* **What the task asks**: In the records that follow, locate every line with "extLine" and extract it.

* **Raw data**:
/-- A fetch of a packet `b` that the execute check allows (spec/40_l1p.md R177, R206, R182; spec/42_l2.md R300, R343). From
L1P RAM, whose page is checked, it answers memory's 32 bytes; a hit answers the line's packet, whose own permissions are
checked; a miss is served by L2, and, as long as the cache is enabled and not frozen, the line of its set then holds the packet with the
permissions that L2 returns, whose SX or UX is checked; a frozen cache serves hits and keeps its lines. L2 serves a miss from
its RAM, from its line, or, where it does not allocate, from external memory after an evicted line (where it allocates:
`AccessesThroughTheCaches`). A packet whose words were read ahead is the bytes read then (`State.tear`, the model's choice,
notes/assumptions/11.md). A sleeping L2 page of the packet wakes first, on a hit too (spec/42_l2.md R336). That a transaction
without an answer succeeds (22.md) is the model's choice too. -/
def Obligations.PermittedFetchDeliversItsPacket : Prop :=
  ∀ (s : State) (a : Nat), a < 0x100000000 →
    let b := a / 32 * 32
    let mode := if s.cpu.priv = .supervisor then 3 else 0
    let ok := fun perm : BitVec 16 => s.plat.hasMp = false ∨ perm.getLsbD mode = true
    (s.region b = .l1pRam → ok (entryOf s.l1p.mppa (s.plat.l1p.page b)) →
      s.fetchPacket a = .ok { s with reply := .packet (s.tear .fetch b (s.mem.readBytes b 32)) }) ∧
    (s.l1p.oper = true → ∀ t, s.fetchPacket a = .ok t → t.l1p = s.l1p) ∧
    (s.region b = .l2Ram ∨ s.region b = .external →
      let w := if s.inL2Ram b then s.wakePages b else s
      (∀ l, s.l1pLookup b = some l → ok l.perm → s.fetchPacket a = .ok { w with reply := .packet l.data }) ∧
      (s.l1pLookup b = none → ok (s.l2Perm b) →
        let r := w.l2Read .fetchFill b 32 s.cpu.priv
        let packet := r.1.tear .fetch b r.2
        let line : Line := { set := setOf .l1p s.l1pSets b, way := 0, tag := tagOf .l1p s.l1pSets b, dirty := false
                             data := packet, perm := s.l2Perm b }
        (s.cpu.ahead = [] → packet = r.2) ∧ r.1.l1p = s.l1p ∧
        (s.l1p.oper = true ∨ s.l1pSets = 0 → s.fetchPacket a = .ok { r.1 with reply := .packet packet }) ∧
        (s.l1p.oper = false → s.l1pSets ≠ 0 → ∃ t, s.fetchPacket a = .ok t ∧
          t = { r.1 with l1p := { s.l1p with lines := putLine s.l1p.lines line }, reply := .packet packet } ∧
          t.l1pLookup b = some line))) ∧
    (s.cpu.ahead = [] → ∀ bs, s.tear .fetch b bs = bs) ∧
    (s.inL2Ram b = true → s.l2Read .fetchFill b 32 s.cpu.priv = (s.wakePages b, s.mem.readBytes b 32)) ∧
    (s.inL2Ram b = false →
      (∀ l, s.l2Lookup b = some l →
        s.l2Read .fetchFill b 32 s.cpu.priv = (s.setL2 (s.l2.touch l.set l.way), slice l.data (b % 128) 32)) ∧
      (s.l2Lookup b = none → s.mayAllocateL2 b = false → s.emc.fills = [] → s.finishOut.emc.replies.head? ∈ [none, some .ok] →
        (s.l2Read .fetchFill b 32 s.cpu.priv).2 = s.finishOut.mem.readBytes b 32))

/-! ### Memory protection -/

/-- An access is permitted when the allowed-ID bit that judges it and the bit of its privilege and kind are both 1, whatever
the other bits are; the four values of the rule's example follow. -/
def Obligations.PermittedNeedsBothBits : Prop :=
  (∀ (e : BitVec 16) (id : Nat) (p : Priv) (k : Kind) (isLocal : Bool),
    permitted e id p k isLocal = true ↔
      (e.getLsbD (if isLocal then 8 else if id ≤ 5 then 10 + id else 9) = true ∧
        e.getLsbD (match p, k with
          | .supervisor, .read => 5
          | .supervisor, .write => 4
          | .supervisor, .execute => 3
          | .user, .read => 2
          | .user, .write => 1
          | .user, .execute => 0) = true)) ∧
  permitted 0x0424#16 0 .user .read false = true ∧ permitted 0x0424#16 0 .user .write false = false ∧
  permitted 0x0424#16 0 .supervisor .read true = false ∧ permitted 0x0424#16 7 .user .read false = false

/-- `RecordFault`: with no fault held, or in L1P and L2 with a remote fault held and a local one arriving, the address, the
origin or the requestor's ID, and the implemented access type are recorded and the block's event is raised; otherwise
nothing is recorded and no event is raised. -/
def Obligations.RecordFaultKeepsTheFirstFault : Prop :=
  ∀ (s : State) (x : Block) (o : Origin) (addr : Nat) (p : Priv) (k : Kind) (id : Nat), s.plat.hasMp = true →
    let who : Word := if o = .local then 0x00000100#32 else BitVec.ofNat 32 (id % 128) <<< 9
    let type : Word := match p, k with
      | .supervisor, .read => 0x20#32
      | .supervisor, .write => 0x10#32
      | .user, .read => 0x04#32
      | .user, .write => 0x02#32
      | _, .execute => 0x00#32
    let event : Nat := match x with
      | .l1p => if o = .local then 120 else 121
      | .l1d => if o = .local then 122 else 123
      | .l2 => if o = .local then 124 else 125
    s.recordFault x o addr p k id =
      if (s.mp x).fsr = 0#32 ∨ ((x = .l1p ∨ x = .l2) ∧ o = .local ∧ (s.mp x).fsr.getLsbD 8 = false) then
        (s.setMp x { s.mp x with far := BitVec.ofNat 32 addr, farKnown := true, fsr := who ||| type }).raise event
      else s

---

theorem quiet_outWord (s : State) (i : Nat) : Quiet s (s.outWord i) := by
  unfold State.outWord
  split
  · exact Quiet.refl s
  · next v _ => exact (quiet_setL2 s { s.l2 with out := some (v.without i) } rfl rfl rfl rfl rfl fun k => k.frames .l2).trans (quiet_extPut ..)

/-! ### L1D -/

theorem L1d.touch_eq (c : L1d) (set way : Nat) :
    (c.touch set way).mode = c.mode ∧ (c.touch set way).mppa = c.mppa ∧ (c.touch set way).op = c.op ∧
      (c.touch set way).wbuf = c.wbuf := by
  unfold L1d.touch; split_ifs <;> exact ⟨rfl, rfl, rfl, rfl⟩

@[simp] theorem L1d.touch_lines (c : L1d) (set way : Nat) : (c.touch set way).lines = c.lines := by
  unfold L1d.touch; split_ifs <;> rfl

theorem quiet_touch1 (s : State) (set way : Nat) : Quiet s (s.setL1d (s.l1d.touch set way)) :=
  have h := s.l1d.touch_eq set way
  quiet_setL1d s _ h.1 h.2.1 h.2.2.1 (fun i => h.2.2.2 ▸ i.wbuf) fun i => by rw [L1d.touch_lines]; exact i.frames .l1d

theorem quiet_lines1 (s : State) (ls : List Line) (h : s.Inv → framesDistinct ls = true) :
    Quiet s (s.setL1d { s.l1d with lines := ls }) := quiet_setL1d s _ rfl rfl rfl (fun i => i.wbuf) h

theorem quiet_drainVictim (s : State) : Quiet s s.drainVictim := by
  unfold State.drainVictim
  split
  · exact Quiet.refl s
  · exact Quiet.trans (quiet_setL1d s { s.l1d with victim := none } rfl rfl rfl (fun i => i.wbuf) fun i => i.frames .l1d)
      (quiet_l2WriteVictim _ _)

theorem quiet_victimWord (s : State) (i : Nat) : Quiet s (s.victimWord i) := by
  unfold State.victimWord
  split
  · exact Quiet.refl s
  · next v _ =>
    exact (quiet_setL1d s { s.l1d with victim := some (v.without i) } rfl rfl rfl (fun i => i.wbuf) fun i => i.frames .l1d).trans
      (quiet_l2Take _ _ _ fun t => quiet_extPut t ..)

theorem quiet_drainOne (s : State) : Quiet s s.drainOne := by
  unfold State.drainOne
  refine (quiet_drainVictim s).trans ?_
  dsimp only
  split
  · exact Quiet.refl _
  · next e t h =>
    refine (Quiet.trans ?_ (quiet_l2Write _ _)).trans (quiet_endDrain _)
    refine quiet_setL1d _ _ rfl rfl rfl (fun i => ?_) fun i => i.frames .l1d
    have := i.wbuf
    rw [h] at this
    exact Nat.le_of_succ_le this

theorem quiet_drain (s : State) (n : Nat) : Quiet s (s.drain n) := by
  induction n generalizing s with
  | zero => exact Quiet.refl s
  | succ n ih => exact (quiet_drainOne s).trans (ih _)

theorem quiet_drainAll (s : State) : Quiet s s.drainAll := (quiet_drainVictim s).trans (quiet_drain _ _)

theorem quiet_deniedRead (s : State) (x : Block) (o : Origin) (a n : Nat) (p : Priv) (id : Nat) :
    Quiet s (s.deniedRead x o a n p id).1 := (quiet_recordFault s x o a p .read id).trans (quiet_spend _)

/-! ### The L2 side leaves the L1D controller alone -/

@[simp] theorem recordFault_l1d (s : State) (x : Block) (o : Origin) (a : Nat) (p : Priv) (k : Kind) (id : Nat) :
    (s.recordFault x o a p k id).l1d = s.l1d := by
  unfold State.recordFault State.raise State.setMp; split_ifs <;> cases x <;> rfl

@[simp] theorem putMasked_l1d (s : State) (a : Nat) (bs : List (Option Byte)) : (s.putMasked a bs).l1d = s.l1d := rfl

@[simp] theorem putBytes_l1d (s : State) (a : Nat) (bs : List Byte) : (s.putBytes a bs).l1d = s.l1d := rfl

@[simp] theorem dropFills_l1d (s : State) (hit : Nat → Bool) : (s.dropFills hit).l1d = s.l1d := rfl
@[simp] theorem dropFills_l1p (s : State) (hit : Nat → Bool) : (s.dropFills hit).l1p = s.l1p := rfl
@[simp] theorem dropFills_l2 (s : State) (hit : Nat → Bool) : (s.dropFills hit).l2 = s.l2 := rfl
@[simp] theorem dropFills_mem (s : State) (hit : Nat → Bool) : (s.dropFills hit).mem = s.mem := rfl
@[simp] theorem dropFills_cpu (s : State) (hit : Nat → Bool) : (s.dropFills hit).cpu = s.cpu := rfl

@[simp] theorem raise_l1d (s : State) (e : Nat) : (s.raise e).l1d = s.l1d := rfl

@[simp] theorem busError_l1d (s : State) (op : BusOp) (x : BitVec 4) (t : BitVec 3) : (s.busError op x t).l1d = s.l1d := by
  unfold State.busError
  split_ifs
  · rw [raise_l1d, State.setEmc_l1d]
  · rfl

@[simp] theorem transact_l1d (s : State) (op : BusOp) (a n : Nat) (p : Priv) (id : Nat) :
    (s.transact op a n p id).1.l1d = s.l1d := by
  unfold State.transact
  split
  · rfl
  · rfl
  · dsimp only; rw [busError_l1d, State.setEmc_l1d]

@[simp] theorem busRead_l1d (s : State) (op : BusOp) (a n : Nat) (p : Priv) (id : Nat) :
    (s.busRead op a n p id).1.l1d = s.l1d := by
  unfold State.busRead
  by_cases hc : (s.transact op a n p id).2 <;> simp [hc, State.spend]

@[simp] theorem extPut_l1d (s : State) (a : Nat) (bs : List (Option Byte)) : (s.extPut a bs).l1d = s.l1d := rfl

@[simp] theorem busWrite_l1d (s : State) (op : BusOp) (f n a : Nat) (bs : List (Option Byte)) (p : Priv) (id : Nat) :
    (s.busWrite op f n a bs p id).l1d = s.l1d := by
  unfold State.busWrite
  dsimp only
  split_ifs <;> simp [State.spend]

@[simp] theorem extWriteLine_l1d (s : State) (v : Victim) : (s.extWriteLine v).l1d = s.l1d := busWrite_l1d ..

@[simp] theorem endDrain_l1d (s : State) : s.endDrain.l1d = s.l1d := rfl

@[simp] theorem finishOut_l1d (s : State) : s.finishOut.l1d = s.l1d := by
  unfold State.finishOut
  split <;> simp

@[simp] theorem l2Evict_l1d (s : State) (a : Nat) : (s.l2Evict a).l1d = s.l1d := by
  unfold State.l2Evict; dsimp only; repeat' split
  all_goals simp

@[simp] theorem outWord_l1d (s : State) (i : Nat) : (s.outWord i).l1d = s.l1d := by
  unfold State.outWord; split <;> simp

==

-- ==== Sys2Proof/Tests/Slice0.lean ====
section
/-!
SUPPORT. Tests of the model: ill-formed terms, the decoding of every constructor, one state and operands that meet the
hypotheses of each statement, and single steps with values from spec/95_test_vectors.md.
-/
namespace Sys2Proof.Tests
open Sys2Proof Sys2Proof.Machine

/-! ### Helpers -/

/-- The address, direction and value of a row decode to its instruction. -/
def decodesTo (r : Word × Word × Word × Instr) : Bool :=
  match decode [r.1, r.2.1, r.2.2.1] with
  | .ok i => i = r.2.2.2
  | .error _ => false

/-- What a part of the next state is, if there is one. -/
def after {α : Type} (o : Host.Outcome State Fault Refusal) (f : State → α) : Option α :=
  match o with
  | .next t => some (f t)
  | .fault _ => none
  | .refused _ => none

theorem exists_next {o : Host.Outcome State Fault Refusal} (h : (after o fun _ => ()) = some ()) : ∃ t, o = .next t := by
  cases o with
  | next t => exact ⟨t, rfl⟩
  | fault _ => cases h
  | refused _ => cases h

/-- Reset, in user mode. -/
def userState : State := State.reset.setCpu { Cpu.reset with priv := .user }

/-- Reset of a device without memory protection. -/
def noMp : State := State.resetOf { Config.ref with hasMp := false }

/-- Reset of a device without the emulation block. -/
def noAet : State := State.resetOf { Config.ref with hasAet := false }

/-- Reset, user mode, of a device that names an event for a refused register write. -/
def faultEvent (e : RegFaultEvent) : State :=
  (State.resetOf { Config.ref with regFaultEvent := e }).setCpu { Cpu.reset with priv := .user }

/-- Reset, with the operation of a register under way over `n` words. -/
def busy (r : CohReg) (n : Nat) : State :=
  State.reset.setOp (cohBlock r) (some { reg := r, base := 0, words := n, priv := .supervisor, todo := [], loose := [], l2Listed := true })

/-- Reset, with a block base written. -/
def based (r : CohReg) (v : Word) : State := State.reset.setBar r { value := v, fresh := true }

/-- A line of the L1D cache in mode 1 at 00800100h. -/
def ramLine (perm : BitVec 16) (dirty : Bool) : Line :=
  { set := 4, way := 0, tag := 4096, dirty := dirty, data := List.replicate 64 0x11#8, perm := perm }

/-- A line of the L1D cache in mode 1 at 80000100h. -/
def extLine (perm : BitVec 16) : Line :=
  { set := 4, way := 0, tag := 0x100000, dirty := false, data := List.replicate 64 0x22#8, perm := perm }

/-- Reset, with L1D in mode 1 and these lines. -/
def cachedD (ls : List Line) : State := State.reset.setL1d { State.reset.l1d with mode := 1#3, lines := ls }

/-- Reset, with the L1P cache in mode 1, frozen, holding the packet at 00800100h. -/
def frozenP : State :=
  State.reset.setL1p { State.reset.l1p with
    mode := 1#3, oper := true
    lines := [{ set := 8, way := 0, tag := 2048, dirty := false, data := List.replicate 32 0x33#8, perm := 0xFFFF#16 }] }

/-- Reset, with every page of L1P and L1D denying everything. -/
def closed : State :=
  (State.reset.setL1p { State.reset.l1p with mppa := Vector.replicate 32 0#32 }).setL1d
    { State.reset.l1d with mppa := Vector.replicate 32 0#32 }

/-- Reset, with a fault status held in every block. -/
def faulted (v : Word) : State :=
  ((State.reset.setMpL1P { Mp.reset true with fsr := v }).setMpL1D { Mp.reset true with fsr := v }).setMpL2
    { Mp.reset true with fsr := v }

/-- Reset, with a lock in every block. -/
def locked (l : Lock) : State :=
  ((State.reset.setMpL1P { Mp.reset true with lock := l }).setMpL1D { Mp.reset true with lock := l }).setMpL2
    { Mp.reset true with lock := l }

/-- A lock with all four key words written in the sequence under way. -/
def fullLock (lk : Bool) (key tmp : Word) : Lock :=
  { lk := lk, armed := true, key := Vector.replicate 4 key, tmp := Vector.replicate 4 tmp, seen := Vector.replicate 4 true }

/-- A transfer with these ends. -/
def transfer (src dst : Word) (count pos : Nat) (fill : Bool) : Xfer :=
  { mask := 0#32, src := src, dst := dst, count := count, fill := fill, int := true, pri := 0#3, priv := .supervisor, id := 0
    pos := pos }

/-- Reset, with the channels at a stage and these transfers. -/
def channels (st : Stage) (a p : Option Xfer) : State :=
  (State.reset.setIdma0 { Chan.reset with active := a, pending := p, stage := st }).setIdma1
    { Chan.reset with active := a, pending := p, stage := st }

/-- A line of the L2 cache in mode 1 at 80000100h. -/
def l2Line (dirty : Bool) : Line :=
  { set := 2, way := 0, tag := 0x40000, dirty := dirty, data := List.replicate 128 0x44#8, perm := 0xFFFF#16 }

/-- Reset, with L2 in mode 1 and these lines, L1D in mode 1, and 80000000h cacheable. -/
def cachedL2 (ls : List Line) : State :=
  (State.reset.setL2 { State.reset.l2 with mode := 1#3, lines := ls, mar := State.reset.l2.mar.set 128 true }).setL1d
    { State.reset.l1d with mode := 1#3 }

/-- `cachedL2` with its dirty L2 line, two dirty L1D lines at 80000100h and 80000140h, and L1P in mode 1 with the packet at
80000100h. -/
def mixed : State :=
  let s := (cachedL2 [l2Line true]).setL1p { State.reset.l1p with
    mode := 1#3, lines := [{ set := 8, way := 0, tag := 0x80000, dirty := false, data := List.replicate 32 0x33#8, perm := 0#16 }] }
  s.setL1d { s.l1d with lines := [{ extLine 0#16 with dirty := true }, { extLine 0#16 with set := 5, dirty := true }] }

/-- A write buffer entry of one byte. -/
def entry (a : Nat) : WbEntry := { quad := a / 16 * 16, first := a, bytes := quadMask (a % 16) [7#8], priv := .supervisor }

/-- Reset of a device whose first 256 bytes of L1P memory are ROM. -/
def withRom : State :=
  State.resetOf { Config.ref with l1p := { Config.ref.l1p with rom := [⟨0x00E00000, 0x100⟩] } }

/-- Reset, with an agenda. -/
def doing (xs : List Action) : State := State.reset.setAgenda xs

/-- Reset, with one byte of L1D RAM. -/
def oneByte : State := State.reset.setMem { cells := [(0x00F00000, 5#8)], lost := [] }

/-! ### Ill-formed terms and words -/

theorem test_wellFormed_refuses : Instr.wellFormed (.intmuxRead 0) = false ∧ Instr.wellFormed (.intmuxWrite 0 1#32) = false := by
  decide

* **Solution**:
def extLine (perm : BitVec 16) : Line :=
  s.setL1d { s.l1d with lines := [{ extLine 0#16 with dirty := true }, { extLine 0#16 with set := 5, dirty := true }] }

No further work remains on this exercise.